ただただ必死でゆりかごを破壊して私達の世界を守ったというだけだったから。

だがそれでも大勢の命を救ったのは確かなことで。

それでうんうんと悩んでいるシホの肩にアルトリアとネロが手を置いて、

 

「シホ。もっと自信を持っても良いのですよ。あの時、抑止力の声を振り切ってまでここまでの成果を果たしたのですからそれはシホの勲章です」

「そうだぞ、奏者よ。もう奏者は立派に英雄だ。歴史に名を刻むことだからもうすでに英霊の座に招かれてもおかしくはないと思うぞ」

 

そう二人に言われてシホは少しまだ悩む素振りをしながらも「うん…」と頷くのだった。

 

「……やっぱりあの時抑止力の声を聞いてたんやね、シホちゃん」

「ええ」

「後で聞いた話なんやけど、サーヴァントの皆がほとんどが抑止力のバックアップを受けたって話なんや。ネロさんもなんやろ……?」

「ああ、そうだな。余にも力が回ってきたのは確かだ」

「そんなことが……」

 

そこまで事が大きくなっていたとは知らなかったシホは少し驚いていた。

 

「ま、ゆりかごが壊れたあとは通常に戻ったらしいんやけどな。そのせいでアルクェイドと志貴は戦っていた獣を逃したって話やしな」

「はやて、獣って……?」

「うん。なんでも体中から様々な武装を生やしてまるでバーサーカーのように襲いかかってきたんやって」

「バーサーカー、か……。だとするとこれで七体か」

「多分な……多分この獣も隻眼の魔術師、いやヴォルフ・イェーガーの手が入っているんやろな」

 

 

キャスターの結界と機動六課共々を切り裂いた一閃……おそらくセイバー。

ヴィータを撃墜した矢……おそらくアーチャー。

ランサーと互角の勝負をしたという槍使いの女……おそらくランサー。

アルトリアとネロと二人がかりでなんとか戦えていた方天戟を使う女……おそらくライダー。

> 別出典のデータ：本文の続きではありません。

-- ==== Sys2Proof/Laws/Memory.lean ====
section
/-! SUPPORT. The context arena as a map from indices to records (20_memory.md R66): reads after writes, and the canonical form. -/

namespace Sys2Proof.Machine

@[simp] theorem Memory.read_nil (c : Nat) : Memory.read [] c = none := rfl

theorem Memory.read_cons (a : Nat) (x : Context) (m : Memory) (c : Nat) :
    Memory.read ((a, x) :: m) c = if a = c then some x else Memory.read m c := rfl

/-- Every index listed in a canonical arena is above a bound that is below its first index. -/
theorem Memory.wf_cons {a : Nat} {x : Context} {m : Memory} :
    Memory.wf ((a, x) :: m) = true ↔ (∀ p ∈ m, a < p.1) ∧ Memory.wf m = true := by
  induction m generalizing a x with
  | nil => simp [Memory.wf]
  | cons p rest ih =>
    obtain ⟨b, y⟩ := p
    simp only [Memory.wf, Bool.and_eq_true, decide_eq_true_eq, List.mem_cons, forall_eq_or_imp]
    constructor
    · rintro ⟨hab, hw⟩
      refine ⟨⟨hab, fun q hq => ?_⟩, hw⟩
      have := (ih.mp hw).1 q hq
      omega
    · rintro ⟨⟨hab, _⟩, hw⟩
      exact ⟨hab, hw⟩

/-- An index below every listed one reads as nothing. -/
theorem Memory.read_none_of_lt {m : Memory} {c : Nat} (h : ∀ p ∈ m, c < p.1) : m.read c = none := by
  induction m with
  | nil => rfl
  | cons p rest ih =>
    obtain ⟨a, x⟩ := p
    have ha : c < a := h (a, x) (by simp)
    rw [Memory.read_cons, if_neg (by omega)]
    exact ih fun q hq => h q (by simp [hq])

/-- A read of the index just written gives the record written. -/
@[simp] theorem Memory.read_write_same (m : Memory) (c : Nat) (x : Context) : (m.write c x).read c = some x := by
  induction m with
  | nil => simp [Memory.write, Memory.read_cons]
  | cons p rest ih =>
    obtain ⟨a, y⟩ := p
    unfold Memory.write
    split
    · simp [Memory.read_cons]
    · split
      · simp [Memory.read_cons]
      · rw [Memory.read_cons, if_neg (by omega)]; exact ih

/-- A write leaves every other index alone. -/
theorem Memory.read_write_other (m : Memory) {c d : Nat} (x : Context) (h : d ≠ c) :
    (m.write c x).read d = m.read d := by
  induction m with
  | nil => simp [Memory.write, Memory.read_cons, h.symm]
  | cons p rest ih =>
    obtain ⟨a, y⟩ := p
    unfold Memory.write
    split
    · rw [Memory.read_cons, if_neg (by omega)]
    · split
      · rename_i _ hca
        subst hca
        simp [Memory.read_cons, h.symm]
      · simp only [Memory.read_cons, ih]

theorem Memory.read_write (m : Memory) (c d : Nat) (x : Context) :
    (m.write c x).read d = if d = c then some x else m.read d := by
  split
  · rename_i h; rw [h]; exact m.read_write_same c x
  · rename_i h; exact m.read_write_other x h

theorem Memory.mem_write {m : Memory} {c : Nat} {x : Context} {p : Nat × Context} (h : p ∈ m.write c x) :
    p.1 = c ∨ p ∈ m := by
  induction m with
  | nil => simp [Memory.write] at h; exact .inl (by simp [h])
  | cons q rest ih =>
    obtain ⟨a, y⟩ := q
    unfold Memory.write at h
    split at h
    · simp only [List.mem_cons] at h ⊢
      rcases h with h | h | h
      · exact .inl (by simp [h])
      · exact .inr (.inl h)
      · exact .inr (.inr h)
    · split at h
      · simp only [List.mem_cons] at h ⊢
        rcases h with h | h
        · exact .inl (by simp [h])
        · exact .inr (.inr h)
      · simp only [List.mem_cons] at h ⊢
        rcases h with h | h
        · exact .inr (.inl h)
        · exact (ih h).imp id .inr

/-- A write keeps the canonical form. -/
theorem Memory.write_wf {m : Memory} (h : m.wf = true) (c : Nat) (x : Context) : (m.write c x).wf = true := by
  induction m with
  | nil => rfl
  | cons p rest ih =>
    obtain ⟨a, y⟩ := p
    have hw := Memory.wf_cons.mp h
    unfold Memory.write
    split
    · rename_i hca
      refine Memory.wf_cons.mpr ⟨fun q hq => ?_, h⟩
      rcases List.mem_cons.mp hq with rfl | hq
      · exact hca
      · have := hw.1 q hq; omega
    · split
      · rename_i _ hca
        subst hca
        exact Memory.wf_cons.mpr hw
      · refine Memory.wf_cons.mpr ⟨fun q hq => ?_, ih hw.2⟩
        rcases Memory.mem_write hq with h' | h'
        · omega
        · exact hw.1 q h'

/-- Two canonical arenas that read alike are the same list. -/
theorem Memory.ext_read {m n : Memory} (hm : m.wf = true) (hn : n.wf = true) (h : ∀ c, m.read c = n.read c) : m = n := by
  induction m generalizing n with
  | nil =>
    cases n with
    | nil => rfl
    | cons q n =>
      obtain ⟨b, y⟩ := q
      have := h b
      simp [Memory.read_cons] at this
  | cons p m ih =>
    obtain ⟨a, x⟩ := p
    have ⟨hlt, hm'⟩ := Memory.wf_cons.mp hm
    cases n with
    | nil =>
      have := h a
      simp [Memory.read_cons] at this
    | cons q n =>
      obtain ⟨b, y⟩ := q
      have ⟨hlt', hn'⟩ := Memory.wf_cons.mp hn
      have hab : a = b := by
        rcases Nat.lt_trichotomy a b with hl | he | hg
        · have := h a
          rw [Memory.read_cons, if_pos rfl, Memory.read_none_of_lt] at this
          · cases this
          · intro q hq
            rcases List.mem_cons.mp hq with rfl | hq
            · exact hl
            · have := hlt' q hq; omega
        · exact he
        · have := h b
          rw [Memory.read_cons b y, if_pos rfl, Memory.read_none_of_lt] at this
          · cases this
          · intro q hq
            rcases List.mem_cons.mp hq with rfl | hq
            · exact hg
            · have := hlt q hq; omega
      subst hab
      have hx : x = y := by simpa [Memory.read_cons] using h a
      subst hx
      congr 1
      refine ih hm' hn' fun c => ?_
      have hc := h c
      by_cases hac : a = c
      · subst hac
        rw [Memory.read_none_of_lt hlt, Memory.read_none_of_lt hlt']
      · simpa [Memory.read_cons, hac] using hc

/-- All that reading a record can do: answer the listed record and change nothing, or stop (10_state.md R43). -/
theorem readCtx_run (c : Nat) (s : State) :
    (readCtx c).run s = match s.model.arena.read c with
      | some x => .ok x s
      | none => .error (.fault .unallocatedContext) s := by
  simp only [readCtx, EStateM.run_bind, EStateM.run_get]
  cases s.model.arena.read c <;> rfl

@[simp] theorem readCtx_some {c : Nat} {s : State} {x : Context} (h : s.model.arena.read c = some x) :
    (readCtx c).run s = .ok x s := by simp [readCtx_run, h]

@[simp] theorem writeCtx_run (c : Nat) (x : Context) (s : State) :
    (writeCtx c x).run s = .ok () (s.withModel fun m => { m with arena := m.arena.write c x }) := rfl

@[simp] theorem setActive_run (c : CtxIndex) (s : State) :
    (setActive c).run s = .ok () (s.withModel fun m => { m with active := c }) := rfl

end Sys2Proof.Machine
end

オリヴィエとなのはの契約を破戒した……おそらくキャスター。

複数人いるだろう骸骨の仮面をつけた異形……おそらくアサシン。

そして今回の獣……おそらくバーサーカー。

 

 

「スカリエッティの件が解決したからまだ少し余裕はあるけど、いつまでも放っておけないわね。

ヴォルフ・イェーガーがどうやってこれらの戦力を調達したのかも考えなければいけないしね」

「そうやね。ま、当分はおとなしくしていると思うから多分大丈夫やと思うけどな」

「そうかしらね……?」

「そう思っておいたほうが気楽になれるよ? いつまでも気を張っていたらいつか参ってまうで」

「確かに……」

「だから今はシホちゃんもゆっくりと今日一日は体を休めて明日から頑張ってもらうで?」

「ええ。任せておいて、はやて」

 

それから真面目な話はもう無しということになり、それなら!とはやてはある話を出す。

 

「そうや。シホちゃん、昨日に来たランとレンに聞いていると思うけどユーノ君の話は……」

「ええ。聞かせてもらったわ。なのはにプロポーズしたんでしょう?」

「そうや! いい加減やっとかって感じだったけどな」

「なのはが誘拐されてからより一層なのはの大事さが身に沁みたのね」

 

そうなのである。

なのはを魔法の世界に招いた責任もあるだろうけど、それでもユーノはなのはの事をいつも心配していた。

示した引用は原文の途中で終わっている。